What you need to do => Each line of the entries below that includes "modePath" belongs in your answer.

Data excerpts

/-! ### What a commit epoch does -/

/-- The moves of a commanded change at its epoch (Table MODE-6, steps 4, 5, 8 and 14): a Run profile is entered from Configure, into
Degraded while redundancy is lost; it is exchanged for another; Service begins. -/
inductive Commanded : Mode → Profile → Mode → Profile → Prop
  | stays {m : Mode} {p : Profile} : Commanded m p m p
  | runs {p q : Profile} (hq : q ≠ .none) : Commanded .configure p q.mode q
  | degraded {p q : Profile} (hq : q ≠ .none) : Commanded .configure p .degraded q
  | exchanges {m : Mode} {p q : Profile} (hm : m.isRun = true) (hq : q ≠ .none) : Commanded m p q.mode q
  | exchangesUnder {m : Mode} {p q : Profile} (hm : m.tenant = true) (hr : m.isRun = false) (hq : q ≠ .none) : Commanded m p m q
  | serves {m : Mode} {p : Profile} (hm : m.tenant = true) : Commanded m p .service p

/-- The moves that keep the profile (Table MODE-6, steps 6, 7 and 9): into Degraded, and back to the mode that the profile names. -/
inductive Automatic : Mode → Profile → Mode → Prop
  | stays {m : Mode} {p : Profile} : Automatic m p m
  | degrades {m : Mode} {p : Profile} (hm : m.tenant = true) : Automatic m p .degraded
  | returns {m : Mode} {p : Profile} (hm : m.tenant = true) : Automatic m p p.mode

theorem commanded_pendActs (x : Moved) : Commanded x.m x.p (pendActs x).m (pendActs x).p := by
  unfold pendActs
  split
  next q hq =>
    split
    · exact .stays
    · dsimp only
      split
      next p hp =>
        split
        next hrun =>
          rw [hrun.1]
          dsimp only
          split
          · exact .degraded hrun.2
          · exact .runs hrun.2
        · exact .stays
      next p hp =>
        split
        next hnew =>
          dsimp only
          split
          next hrun => exact .exchanges hrun hnew.2
          next hrun => exact .exchangesUnder hnew.1 (Bool.eq_false_iff.mpr hrun) hnew.2
        · exact .stays
      next =>
        split
        next hm => exact .serves hm
        · exact .stays
      · exact .stays
  · exact .stays

theorem automatic_autoActs (x : Moved) : Automatic x.m x.p (autoActs x).m ∧ (autoActs x).p = x.p := by
  unfold autoActs
  split
  next lost e hauto =>
    split
    · exact ⟨.stays, rfl⟩
    · extract_lets d leaving
      split
      · exact ⟨.stays, rfl⟩
      · split
        · refine ⟨?_, rfl⟩
          dsimp only
          split
          next hrun => exact .degrades (Mode.tenant_of_isRun hrun)
          · exact .stays
        · refine ⟨?_, rfl⟩
          dsimp only
          split
          next hdeg => exact .returns (hdeg ▸ rfl)
          · exact .stays
  · exact ⟨.stays, rfl⟩

theorem automatic_serviceActs (x : Moved) : Automatic x.m x.p (serviceActs x).m ∧ (serviceActs x).p = x.p := by
  unfold serviceActs
  split
  next e hend =>
    split
    · exact ⟨.stays, rfl⟩
    next hin =>
      split
      · exact ⟨.stays, rfl⟩
      · have htenant : x.m.tenant = true := by rw [Decidable.of_not_not fun hm => hin (.inr hm)]; rfl
        refine ⟨?_, rfl⟩
        dsimp only
        unfold Dev.serviceLeads
        split
        · exact .degrades htenant
        · exact .returns htenant
  · exact ⟨.stays, rfl⟩

/-- An epoch makes a commanded move, then an automatic one, then the end of Service. -/
theorem epochActs_moves (m : Mode) (p : Profile) (d : Dev) :
    ∃ m₁ m₂, Commanded m p m₁ (epochActs m p d).p ∧ Automatic m₁ (epochActs m p d).p m₂
      ∧ Automatic m₂ (epochActs m p d).p (epochActs m p d).m := by
  obtain ⟨hauto, hautoP⟩ := automatic_autoActs (pendActs { m, p, d := d.svcEpoch })
  obtain ⟨hsvc, hsvcP⟩ := automatic_serviceActs (autoActs (pendActs { m, p, d := d.svcEpoch }))
  have hp : (epochActs m p d).p = (pendActs { m, p, d := d.svcEpoch }).p := hsvcP.trans hautoP
  rw [hautoP] at hsvc
  rw [hp]
  exact ⟨_, _, commanded_pendActs { m, p, d := d.svcEpoch }, hauto, hsvc⟩

theorem Commanded.profileFits {q : Profile} (h : Commanded m p a q) (hfit : profileFits m p = true) : profileFits a q = true := by
  cases h with
  | stays => exact hfit
  | runs hq | exchanges _ hq => exact profileFits_mode hq
  | degraded hq => exact (profileFits_of_tenant rfl).mpr ⟨hq, nofun⟩
  | exchangesUnder hm hr hq => exact (profileFits_of_tenant hm).mpr ⟨hq, fun hrun => nomatch hr.symm.trans hrun⟩
  | serves hm => exact (profileFits_of_tenant rfl).mpr ⟨((profileFits_of_tenant hm).mp hfit).1, nofun⟩

theorem Automatic.profileFits (h : Automatic m p a) (hfit : profileFits m p = true) : profileFits a p = true := by
  cases h with
  | stays => exact hfit
  | degrades hm => exact (profileFits_of_tenant rfl).mpr ⟨((profileFits_of_tenant hm).mp hfit).1, nofun⟩
  | returns hm => exact profileFits_mode ((profileFits_of_tenant hm).mp hfit).1

/-- The paths of Table MODE-6 that a commit epoch can take, in one or several of its moves. -/
def EpochPath (a b : Mode) : Prop :=
  b = a ∨ (a = .configure ∧ (b.isRun = true ∨ b = .degraded)) ∨ (a.tenant = true ∧ (b.tenant = true ∨ b = .configure))

theorem EpochPath.modePath (h : EpochPath a b) : modePath a b = true := by
  simp only [Machine.modePath, Bool.or_eq_true, Bool.and_eq_true, beq_iff_eq]
  obtain rfl | ⟨rfl, hrun | rfl⟩ | ⟨ha, hb⟩ := h
  · simp
  · simp [hrun]
  · simp
  · simp [ha, hb]

theorem Commanded.epochPath {q : Profile} (h : Commanded m p a q) : EpochPath m a := by
  cases h with
  | stays | exchangesUnder => exact .inl rfl
  | runs hq => exact .inr (.inl ⟨rfl, .inl (Profile.mode_isRun hq)⟩)
  | degraded => exact .inr (.inl ⟨rfl, .inr rfl⟩)
  | exchanges hm hq => exact .inr (.inr ⟨Mode.tenant_of_isRun hm, .inl (Profile.mode_tenant hq)⟩)
  | serves hm => exact .inr (.inr ⟨hm, .inl rfl⟩)

/-- An automatic move ends in a Run mode, in Degraded or, without a profile, in Configure. -/
theorem Automatic.cases_mode (h : Automatic m p b) :
    b = m ∨ m.tenant = true ∧ (b.isRun = true ∨ b = .degraded ∨ b = .configure) := by
  cases h with
  | stays => exact .inl rfl
  | degrades hm => exact .inr ⟨hm, .inr (.inl rfl)⟩
  | returns hm =>
    by_cases hp : p = .none
    · exact .inr ⟨hm, .inr (.inr (by rw [hp]; rfl))⟩
    · exact .inr ⟨hm, .inl (Profile.mode_isRun hp)⟩

theorem EpochPath.automatic (h : EpochPath a m) (hb : Automatic m p b) : EpochPath a b := by
  obtain rfl | ⟨hm, hb⟩ := hb.cases_mode
  · exact h
  · have htenant : b.tenant = true ∨ b = .configure :=
      hb.elim (.inl ∘ Mode.tenant_of_isRun) (Or.imp_left (· ▸ rfl))
    obtain rfl | ⟨rfl, -⟩ | ⟨ha, -⟩ := h
    · exact .inr (.inr ⟨hm, htenant⟩)
    · rcases hb with hrun | hdeg | hcfg
      · exact .inr (.inl ⟨rfl, .inl hrun⟩)
      · exact .inr (.inl ⟨rfl, .inr hdeg⟩)
      · exact .inl hcfg
    · exact .inr (.inr ⟨ha, htenant⟩)

theorem epochActs_path (m : Mode) (p : Profile) (d : Dev) : EpochPath m (epochActs m p d).m := by
  obtain ⟨m₁, m₂, hcmd, hauto, hsvc⟩ := epochActs_moves m p d
  exact (hcmd.epochPath.automatic hauto).automatic hsvc

theorem epochActs_profileFits (d : Dev) (h : profileFits m p = true) :
    profileFits (epochActs m p d).m (epochActs m p d).p = true := by
  obtain ⟨m₁, m₂, hcmd, hauto, hsvc⟩ := epochActs_moves m p d
  exact hsvc.profileFits (hauto.profileFits (hcmd.profileFits h))

end

/-! ### What a row does -/

/-- The moves of mode and profile that a row can make: none; a reset of the core (Table MODE-6, steps 1 and 12), the loss of its rails (13),
the end of the boot (2), the load of an image (3), Diagnostic and back (11), the end of a drain (10), and what a commit epoch does. -/
inductive RowMoves : Mode → Profile → Mode → Profile → Prop
  | stays {m : Mode} {p : Profile} : RowMoves m p m p
  | resets {m : Mode} {p : Profile} : RowMoves m p .coldBoot .none
  | unpowered {m : Mode} {p : Profile} : RowMoves m p .shelf .none
  | boots {p : Profile} : RowMoves .coldBoot p .safe .none
  | loads {p : Profile} : RowMoves .safe p .configure .none
  | tests {p : Profile} : RowMoves .configure p .diagnostic .none
  | testsEnd {p : Profile} : RowMoves .diagnostic p .configure .none
  | drains {m : Mode} {p : Profile} (hm : m.tenant = true) : RowMoves m p .configure .none
  | epoch {m : Mode} {p : Profile} (d : Dev) : RowMoves m p (epochActs m p d).m (epochActs m p d).p

section
variable {i : Instr} {s t : State}

/-- A row that Table MODE-6 does not name keeps the mode and the profile. -/
theorem exec_keeps_mode (hi : movesMode i = false) (h : exec i s = .next t) : t.mode = s.mode ∧ t.profile = s.profile := by
  cases i with
  | powerGood | resetNAssert | coreRailsOff | safeEntry | imageLoad | commitEpoch | configureDrainComplete
  | diagnosticTransitionDone | fatalFault | zeroize | debugEnable | tamperEvent => nomatch hi
  | privateDebugInstruction dt code =>
    replace h : execPrivateDebugInstruction dt code s = .next t := h
    unfold execPrivateDebugInstruction at h
    split at h
    · nomatch h
    · obtain rfl := Host.Outcome.next.inj h
      exact ⟨rfl, rfl⟩
  | _ =>
    obtain rfl := Host.Outcome.next.inj h
    exact ⟨rfl, rfl⟩

/-- A load ends in Configure, or where no copy completes in a reset of the core. -/
theorem State.loadEnds_mode (d : Dev) (k : Nat) :
    (s.loadEnds d k).profile = .none ∧ ((s.loadEnds d k).mode = .configure ∨ (s.loadEnds d k).mode = .coldBoot) := by
  unfold State.loadEnds
  split
  · exact ⟨rfl, .inl rfl⟩
  · dsimp only
    split
    · split
      · exact ⟨rfl, .inl rfl⟩
      · exact ⟨rfl, .inr rfl⟩
    · exact ⟨rfl, .inr rfl⟩

/-- The moves of a command after whose answer the device zeroizes (R384, R386). -/
theorem thenZeroize_moves {k : Cmd} {cause : Nat} {after : Dev → Dev} {dt : Nat} {f : Frame}
    (h : thenZeroize k cause after dt f s = .next t) : RowMoves s.mode s.profile t.mode t.profile := by
  obtain rfl := Host.Outcome.next.inj h
  split
  · exact .resets
  · exact .stays

theorem execSafeEntry_moves {dt : Nat} {b : BootResult} (h : execSafeEntry dt b s = .next t) :
    RowMoves s.mode s.profile t.mode t.profile := by
  obtain rfl := Host.Outcome.next.inj h
  split
  · exact .stays
  next hboot =>
    split
    · exact .stays
    · obtain ⟨hm, -⟩ := not_or.mp hboot
      rw [show s.mode = .coldBoot from Decidable.not_not.mp hm]
      exact .boots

The answer =>
theorem EpochPath.modePath (h : EpochPath a b) : modePath a b = true := by
  simp only [Machine.modePath, Bool.or_eq_true, Bool.and_eq_true, beq_iff_eq]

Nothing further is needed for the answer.